* Extracted entries
BEGIN
-- ==== Sys2Proof/Machine/Scalar.lean ====
section
/-! DEFINITION. Integer arithmetic, immediates, constants and bit fields (04_scalar_and_control R76-R79, R100). -/

namespace Sys2Proof.Machine

/-! Results of R76. -/

namespace Alu

def mulh (a b : W64) : W64 := ((a.signExtend 128 * b.signExtend 128) >>> 64).setWidth 64
def mulhu (a b : W64) : W64 := ((a.setWidth 128 * b.setWidth 128) >>> 64).setWidth 64
/-- Division by zero gives all ones; −2^63 / −1 gives −2^63. -/
def div (a b : W64) : W64 := if b = 0 then BitVec.allOnes 64 else BitVec.ofInt 64 (a.toInt.tdiv b.toInt)
def divu (a b : W64) : W64 := if b = 0 then BitVec.allOnes 64 else a / b
def rem (a b : W64) : W64 := if b = 0 then a else a - b * div a b
def remu (a b : W64) : W64 := if b = 0 then a else a % b
def shAmt (b : W64) : Nat := b.toNat % 64
def shl (a b : W64) : W64 := a <<< shAmt b
def shr (a b : W64) : W64 := a >>> shAmt b
def sra (a b : W64) : W64 := a.sshiftRight (shAmt b)
def flag (p : Bool) : W64 := if p then 1 else 0
def slt (a b : W64) : W64 := flag (a.slt b)
def sltu (a b : W64) : W64 := flag (a.ult b)
def min (a b : W64) : W64 := if b.slt a then b else a
def max (a b : W64) : W64 := if a.slt b then b else a
def minu (a b : W64) : W64 := if b.ult a then b else a
def maxu (a b : W64) : W64 := if a.ult b then b else a
def sel (a b c : W64) : W64 := if a ≠ 0 then b else c

/-- Zero bits above the highest one among the low n bits. -/
def clzFrom (a : W64) : Nat → Nat
  | 0 => 0
  | n + 1 => if a.getLsbD n then 0 else 1 + clzFrom a n

/-- Zero bits below the lowest one, from bit i on, n bits examined. -/
def ctzFrom (a : W64) (i : Nat) : Nat → Nat
  | 0 => 0
  | n + 1 => if a.getLsbD i then 0 else 1 + ctzFrom a (i + 1) n

/-- One bits among the low n. -/
def ones (a : W64) : Nat → Nat
  | 0 => 0
  | n + 1 => (if a.getLsbD n then 1 else 0) + ones a n

def clz (a : W64) : W64 := BitVec.ofNat 64 (clzFrom a 64)
def ctz (a : W64) : W64 := BitVec.ofNat 64 (ctzFrom a 0 64)
def popc (a : W64) : W64 := BitVec.ofNat 64 (ones a 64)

/-- The field of w1 + 1 bits from lo, zero-extended (R79). -/
def bext (a : W64) (lo w1 : BitVec 6) : W64 := BitVec.ofNat 64 (a.toNat / 2 ^ lo.toNat % 2 ^ (w1.toNat + 1))
def bexts (a : W64) (lo w1 : BitVec 6) : W64 :=
  let x := bext a lo w1
  if x.getLsbD w1.toNat then BitVec.ofNat 64 (x.toNat + 2 ^ 64 - 2 ^ (w1.toNat + 1)) else x
def bins (a v : W64) (lo w1 : BitVec 6) : W64 := setFld a lo.toNat (w1.toNat + 1) v.toNat

end Alu

/-! Shapes of operands. -/

/-- G(D) from one scalar source. -/
def scalar1 (d a : Reg) (f : W64 → W64) : M Unit := do
  okG d
  okG a
  let p ← operands [a] (some d)
  writeG d (f (← readG p a))
  done

/-- G(D) from two scalar sources. -/
def scalar2 (d a b : Reg) (f : W64 → W64 → W64) : M Unit := do
  okG d
  okG a
  okG b
  let p ← operands [a, b] (some d)
  writeG d (f (← readG p a) (← readG p b))
  done

/-- G(D) from three scalar sources. -/
def scalar3 (d a b c : Reg) (f : W64 → W64 → W64 → W64) : M Unit := do
  okG d
  okG a
  okG b
  okG c
  let p ← operands [a, b, c] (some d)
  writeG d (f (← readG p a) (← readG p b) (← readG p c))
  done

/-- G(D) from the instruction alone. -/
def scalar0 (d : Reg) (x : W64) : M Unit := do
  okG d
  let _ ← operands [] (some d)
  writeG d x
  done

def execNop (s : State) := insn done s

def execAdd (d a b : Reg) (s : State) := insn (scalar2 d a b (· + ·)) s
def execSub (d a b : Reg) (s : State) := insn (scalar2 d a b (· - ·)) s
def execMul (d a b : Reg) (s : State) := insn (scalar2 d a b (· * ·)) s
def execMulh (d a b : Reg) (s : State) := insn (scalar2 d a b Alu.mulh) s
def execMulhu (d a b : Reg) (s : State) := insn (scalar2 d a b Alu.mulhu) s
def execDiv (d a b : Reg) (s : State) := insn (scalar2 d a b Alu.div) s
def execDivu (d a b : Reg) (s : State) := insn (scalar2 d a b Alu.divu) s
def execRem (d a b : Reg) (s : State) := insn (scalar2 d a b Alu.rem) s
def execRemu (d a b : Reg) (s : State) := insn (scalar2 d a b Alu.remu) s
def execAnd (d a b : Reg) (s : State) := insn (scalar2 d a b (· &&& ·)) s
def execOr (d a b : Reg) (s : State) := insn (scalar2 d a b (· ||| ·)) s
def execXor (d a b : Reg) (s : State) := insn (scalar2 d a b (· ^^^ ·)) s
def execShl (d a b : Reg) (s : State) := insn (scalar2 d a b Alu.shl) s
def execShr (d a b : Reg) (s : State) := insn (scalar2 d a b Alu.shr) s
def execSra (d a b : Reg) (s : State) := insn (scalar2 d a b Alu.sra) s
def execSlt (d a b : Reg) (s : State) := insn (scalar2 d a b Alu.slt) s
def execSltu (d a b : Reg) (s : State) := insn (scalar2 d a b Alu.sltu) s
def execMin (d a b : Reg) (s : State) := insn (scalar2 d a b Alu.min) s
def execMax (d a b : Reg) (s : State) := insn (scalar2 d a b Alu.max) s
def execMinu (d a b : Reg) (s : State) := insn (scalar2 d a b Alu.minu) s
def execMaxu (d a b : Reg) (s : State) := insn (scalar2 d a b Alu.maxu) s
def execSel (d a b c : Reg) (s : State) := insn (scalar3 d a b c Alu.sel) s
def execClz (d a : Reg) (s : State) := insn (scalar1 d a Alu.clz) s
def execCtz (d a : Reg) (s : State) := insn (scalar1 d a Alu.ctz) s
def execPopc (d a : Reg) (s : State) := insn (scalar1 d a Alu.popc) s
def execMov (d a : Reg) (s : State) := insn (scalar1 d a id) s

def execAddi (d a : Reg) (i : Half) (s : State) := insn (scalar1 d a (· + i.signExtend 64)) s
def execAndi (d a : Reg) (i : Half) (s : State) := insn (scalar1 d a (· &&& i.signExtend 64)) s
def execOri (d a : Reg) (i : Half) (s : State) := insn (scalar1 d a (· ||| i.setWidth 64)) s
def execXori (d a : Reg) (i : Half) (s : State) := insn (scalar1 d a (· ^^^ i.setWidth 64)) s
def execShli (d a : Reg) (n : BitVec 6) (s : State) := insn (scalar1 d a (· <<< n.toNat)) s
def execShri (d a : Reg) (n : BitVec 6) (s : State) := insn (scalar1 d a (· >>> n.toNat)) s
def execSrai (d a : Reg) (n : BitVec 6) (s : State) := insn (scalar1 d a (fun x => x.sshiftRight n.toNat)) s
def execSlti (d a : Reg) (i : Half) (s : State) := insn (scalar1 d a (fun x => Alu.slt x (i.signExtend 64))) s

def execLi (d : Reg) (i : BitVec 32) (s : State) := insn (scalar0 d (i.signExtend 64)) s
def execLih (d : Reg) (i : BitVec 32) (s : State) := insn (scalar0 d (i.setWidth 64 <<< 32)) s

def execAddpc (d : Reg) (i : BitVec 32) (s : State) := insn (scalar0 d (rel32 s.cur.line i)) s

def execBext (d a : Reg) (lo w1 : BitVec 6) (s : State) := insn (scalar1 d a (fun x => Alu.bext x lo w1)) s
def execBexts (d a : Reg) (lo w1 : BitVec 6) (s : State) := insn (scalar1 d a (fun x => Alu.bexts x lo w1)) s
def execBins (d a b : Reg) (lo w1 : BitVec 6) (s : State) := insn (scalar2 d a b (fun x y => Alu.bins x y lo w1)) s

end Sys2Proof.Machine
end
END
* What needs to be done
Give back exactly the lines above starting at the line where "def execRemu (d" appears and ending at the line where "def execShri (d" appears, both included, with no other lines.

* Expected answer
def execRemu (d a b : Reg) (s : State) := insn (scalar2 d a b Alu.remu) s
def execAnd (d a b : Reg) (s : State) := insn (scalar2 d a b (· &&& ·)) s
def execOr (d a b : Reg) (s : State) := insn (scalar2 d a b (· ||| ·)) s
def execXor (d a b : Reg) (s : State) := insn (scalar2 d a b (· ^^^ ·)) s
def execShl (d a b : Reg) (s : State) := insn (scalar2 d a b Alu.shl) s
def execShr (d a b : Reg) (s : State) := insn (scalar2 d a b Alu.shr) s
def execSra (d a b : Reg) (s : State) := insn (scalar2 d a b Alu.sra) s
def execSlt (d a b : Reg) (s : State) := insn (scalar2 d a b Alu.slt) s
def execSltu (d a b : Reg) (s : State) := insn (scalar2 d a b Alu.sltu) s
def execMin (d a b : Reg) (s : State) := insn (scalar2 d a b Alu.min) s
def execMax (d a b : Reg) (s : State) := insn (scalar2 d a b Alu.max) s
def execMinu (d a b : Reg) (s : State) := insn (scalar2 d a b Alu.minu) s
def execMaxu (d a b : Reg) (s : State) := insn (scalar2 d a b Alu.maxu) s
def execSel (d a b c : Reg) (s : State) := insn (scalar3 d a b c Alu.sel) s
def execClz (d a : Reg) (s : State) := insn (scalar1 d a Alu.clz) s
def execCtz (d a : Reg) (s : State) := insn (scalar1 d a Alu.ctz) s
def execPopc (d a : Reg) (s : State) := insn (scalar1 d a Alu.popc) s
def execMov (d a : Reg) (s : State) := insn (scalar1 d a id) s

def execAddi (d a : Reg) (i : Half) (s : State) := insn (scalar1 d a (· + i.signExtend 64)) s
def execAndi (d a : Reg) (i : Half) (s : State) := insn (scalar1 d a (· &&& i.signExtend 64)) s
def execOri (d a : Reg) (i : Half) (s : State) := insn (scalar1 d a (· ||| i.setWidth 64)) s
def execXori (d a : Reg) (i : Half) (s : State) := insn (scalar1 d a (· ^^^ i.setWidth 64)) s
def execShli (d a : Reg) (n : BitVec 6) (s : State) := insn (scalar1 d a (· <<< n.toNat)) s
def execShri (d a : Reg) (n : BitVec 6) (s : State) := insn (scalar1 d a (· >>> n.toNat)) s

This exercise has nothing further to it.